How Do You Use The Moving Average Convergence Divergence?
The Moving Average Convergence Divergence indicator can be used in three main ways:
Crossover Signals: The basic Moving Average Convergence Divergence trading signal occurs when the MACD line crosses above or below the signal line. Buying when the MACD crosses above its signal line or selling when it crosses below the signal line can signal a momentum change.
Divergence: The MACD can form a divergence when it is moving away from the price action. For example, if the price hits a new high but the MACD forms a lower high, it is a bearish divergence that indicates waning upside momentum.
Zero Line Crossover: When the MACD crosses above or below the zero line, it can signal the trend is reversing direction. Above zero indicates a bullish bias, while below zero indicates a bearish bias.
The Moving Average Convergence Divergence will react faster to changing price trends compared to moving average indicators since it shows the difference between the 12 and 26-period EMAs rather than a smoothed moving average.

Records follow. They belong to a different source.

/-- LC_TRANSITION (0x0A02): target state; DMA pointer to the authorization block, which over MCTP is 0 with the block in the parameter
block. -/
def execLcTransition (c : Cap) (s : State) : Host.Outcome State Fault Refusal :=
  done (s.checked c 0x0A02 (c.isOpPcie || c.isMctp) 2 (fun s =>
    let new := c.p 0
    let blk := if c.isMctp then wordBytes (c.params.drop 2) else c.data
    match lcCommand (s.rd BX_LC_STS_STATE) new with
    | none => s.reply c 0x0A02 S_BADPARAM
    | some cmd =>
      if c.isMctp ∧ c.p 1 ≠ 0 then (s.bump BX_VIOL_MCTP_UNSUP).reply c 0x0A02 S_BADPARAM [] 0xF4
      else if s.flag BX_LC_STS_TRANSITIONING then s.reply c 0x0A02 S_BUSY
      else
        let (ok, s) := s.authorized cmd blk
        let key := sliceBytes blk 128 64
        let keyOk : Bool := cmd ≠ 0x0010 || sliceBytes blk 32 8 = (sha256 key).take 8
        if ¬ ok ∨ ¬ keyOk then s.reply c 0x0A02 S_DENIED
        else if cmd = 0x0016 then
          match s.localDie? (rdLe blk 32 8) with
          | none => s.reply c 0x0A02 S_BADPARAM
          | some p => (s.zxInternal p 0x0A10 [3]).reply c 0x0A02 S_OK
        else s.lcBegin c new (if cmd = 0x0010 then beNat key else if new = 3 then 0 else s.tap.opKey)))

/-! ## The hang dump is complete (R490, R491) -/

/-- The words of the dump at their word offsets (Table 17-4), but for the timeout map: branches are the Warden's last taken ones, newest
first, source and target. -/
def State.dumpWords (s : State) (at_ causes seq timedOut : Nat) (branches : List (Nat × Nat)) : List (Nat × Nat) :=
  let place (off : Nat) (ws : List Nat) : List (Nat × Nat) := ws.mapIdx (fun i w => (off / 8 + i, w))
  let regs (r : Reg) (first n : Nat) : List Nat := (List.range n).map (fun i => s.readReg r (first + i))
  let qs := ((s.queues.filter (fun (x : Nat × Queue) => x.2.part = .bx)).map (fun (x : Nat × Queue) => s.readReg .BX_Q_STS x.1)).take 1024
  let qp (i : Nat) : Nat := s.readReg .BX_WDN_QP_STS i / 2 ^ 32
  place 0 [stampNs at_, packFields [(48, 16, stampFrac at_), (16, 32, s.rd BX_CNP_IDENT_BOOT), (0, 3, causes)], seq * 2 ^ 32 + timedOut] ++
  place 0x40 [s.readReg .BX_TAP_STS, s.readReg .BX_WDN_FW_STS, s.readReg .BX_EPC_STATE, s.readReg .BX_EPC_CURRENT, s.readReg .TB_STS 1,
    s.readReg .BX_RPL_STS, s.readReg .BX_CMT_STS, s.readReg .BX_CNP_FAB_STS] ++
  place 0x200 ((branches.take 256).map (fun b => b.1 % 2 ^ 32 * 2 ^ 32 + b.2 % 2 ^ 32)) ++
  place 0xA00 (regs .STM_STS 1 64) ++ place 0xC00 (regs .BX_CNP_PORT_STS 0 24) ++ place 0xCC0 (regs .BX_CNP_PORT_SEQ 0 24) ++
  place 0xD80 (regs .BX_RPL_CTX 0 16) ++ place 0x1000 qs ++ place 0x3000 (regs .BX_DMA_CH_STS 0 128) ++
  place 0x3400 ((List.range 128).map (fun i => qp (2 * i) + qp (2 * i + 1) * 2 ^ 32))

/-- Words that were not answered read all ones, and the timeout map names them. -/
def dumpTimeouts (ws : List (Nat × Nat)) (late : List Nat) : SMap Nat :=
  let m : SMap Nat := late.foldl (fun (m : SMap Nat) i => SMap.set m i (2 ^ 64 - 1)) ws
  let m : SMap Nat := late.foldl (fun (m : SMap Nat) i =>
    let k := 0x3800 / 8 + i / 64
    let w := SMap.getD m k 0
    SMap.set m k (if bitAt w (i % 64) then w else w + 2 ^ (i % 64))) m
  m.filter (fun x => x.2 ≠ 0)

/-- AUTO_RESET once a dump is held (R490): 1 a warm reset, 2 a cold one that keeps the dump. -/
def State.autoReset (s : State) : State :=
  match s.rd BX_TAP_CTRL_AUTO_RESET with
  | 1 => if s.up.lcNext.isSome then s else s.bxReset s.warmKind
  | 2 => s.bxReset .coldDump
  | _ => s

/-- A watchdog of Table 17-3 has expired and the wedge of this expiry is not declared yet: no kick for WDOG_US; a domain that does not toggle,
which Taproot's monitor tells; while the schedule runs, an epoch that does not advance, which the command tells, for the model's epoch is
that of Ringcount. -/
def State.expired (s : State) (i : Nat) : Bool :=
  match i with
  | 0 => s.tap.wdogKick ≠ some s.tap.kickAt && decide (s.tap.kickAt + max 100 (s.rd BX_TAP_CTRL_WDOG_US) * 1000 ≤ s.tapNs)
  | 2 => s.tap.wdogEpoch ≠ some s.bxEpoch && s.running
  | _ => true

/-- WEDGE_DECLARE (R489, R490): one wedge for the watchdogs that expire in this Taproot tick, of those that the command names. A dump already
held lets AUTO_RESET act at once (DEDUCED, log entry 123). -/
def execWedgeDeclare (causes : Nat) (s : State) : Host.Outcome State Fault Refusal :=
  let cs := (List.range 3).filter (fun i => bitAt causes i && s.expired i)
  match cs with
  | [] => done s
  | c :: _ =>
    let s := { s with tap := { s.tap with
      wdogKick := if cs.contains 0 then some s.tap.kickAt else s.tap.wdogKick
      wdogEpoch := if cs.contains 2 then some s.bxEpoch else s.tap.wdogEpoch } }
    let cause := cs.foldl (fun a i => a + 2 ^ i) 0
    let s := (s.wr BX_TAP_STS_WEDGED 0 1).wr BX_TAP_STS_CAUSE 0 cause
    let s := cs.foldl (fun s i => s.detect (wedgeCode i) 0x80 i) s
    let seq := s.rd BX_HW_STS_NEXT_SEQ
    let s := s.signal { ty := 0x0001, source := 0x80, idx := c, detail := wedgeCode c }
    if s.flag BX_TAP_STS_DUMP_HELD then done (s.bump BX_TAP_STS_DUMP_MISSED).autoReset
    else if s.tap.dumpPend.isSome then done (s.bump BX_TAP_STS_DUMP_MISSED)
    else done { s with tap := { s.tap with dumpPend := some (s.tapRc, cause, seq) } }

/-- BX_HANG_DUMP_HELD: Taproot has taken the dump; late are the word offsets that timed out. Then AUTO_RESET. -/
def execBxHangDumpHeld (branches : List (Nat × Nat)) (late : List Nat) (s : State) : Host.Outcome State Fault Refusal :=
  match s.tap.dumpPend with
  | none => done s
  | some (at_, causes, seq) =>
    let late := late.filter (fun i => i < 0x3800 / 8)
    let d := dumpTimeouts (s.dumpWords at_ causes seq late.length branches) late
    let s := { s with tap := { s.tap with dump := d, dumpPend := none } }
    let s := (s.wr BX_TAP_STS_DUMP_HELD 0 1).wr BX_TAP_STS_DUMP_READ 0 0
    let s := s.signal { ty := 0x0002, source := 0x80, extra := late.length }
    done s.autoReset

end Sys2Proof.Machine
end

Additional Moving Average Convergence/Divergence Tips
Combine the Moving Average Convergence Divergence with other technical indicators and chart patterns for a more robust trading strategy.
Moving Average Convergence/Divergence may not work well in sideways or range-bound markets, as it can generate false signals.

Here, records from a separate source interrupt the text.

-- ==== Sys2Proof/Machine/Dispatch.lean ====
section
/-! DEFINITION. One arm per command: its meaning, or its rejection by name. -/
namespace Sys2Proof.Machine
open Sys2Proof
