-- ==== Sys2Proof/Machine/Step.lean ====
section
/-! DEFINITION. One step: the command at the front of the queue is executed with the queue's rest; with no command waiting one tclk tick
passes (log entry 3). -/
namespace Sys2Proof.Machine
open Sys2Proof

/-- One step. -/
def step (s : State) : Host.Outcome State Fault Refusal :=
  match s.pending with
  | [] => .next s.tick
  | i :: rest => exec i { s with pending := rest }

/-- The state with the command that a word spells put at the front of its queue; the table gives no bits, so no word spells one. -/
def State.withFetchWord (s : State) (nbits w : Nat) : State :=
  match decodeTableWord nbits w with
  | none => s
  | some i => { s with pending := i :: s.pending }

end Sys2Proof.Machine
end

Be cautious when using the Moving Average Convergence/Divergence in isolation, as it may not provide a complete picture of the market’s behavior.
Remember that the Moving Average Convergence/Divergence is a lagging indicator, meaning it reacts to price movements that have already occurred.
The standard Moving Average Convergence Divergence parameter setting is 12, 26, 9. However, it’s possible to customize the indicators based on your trading style or security being analyzed.
Avoid taking MACD trades against the dominant trend. The MACD is best used when trading in the direction of the higher time frame trend.
The tool’s histogram shows when momentum is increasing or decreasing by plotting the difference between the MACD and its signal line.
Always consider other factors and use proper risk management techniques to protect your investments. Utilize technical analysis software such as TradingView.
Moving Average Convergence Divergence FAQ
What timeframes is the indicator useful on?
The tool can be used on charts ranging from 1-minute to weekly. Shorter timeframes (5-15 mins) will produce the most signals but have higher risk. Longer timeframes (4H, daily, weekly) produce the highest-quality signals.
What trading strategies can utilize the MACD indicator?
The Moving Average Convergence Divergence can be incorporated into trend, momentum, and mean reversion strategies. It works well with breakout, swing, day, and scalping styles.
Should I take the trade as soon as I see a MACD crossover signal?
Price confirmation should be paired with MACD signals to avoid false signals. Allow the MACD crossover to develop and let price close above/below the signal lines before acting.
Can I use MACD divergence signals without crossover signals?
Yes. Divergence warns of a momentum shift and can be a powerful trade signal. Not all divergences result in crossovers, so it can identify changes sooner.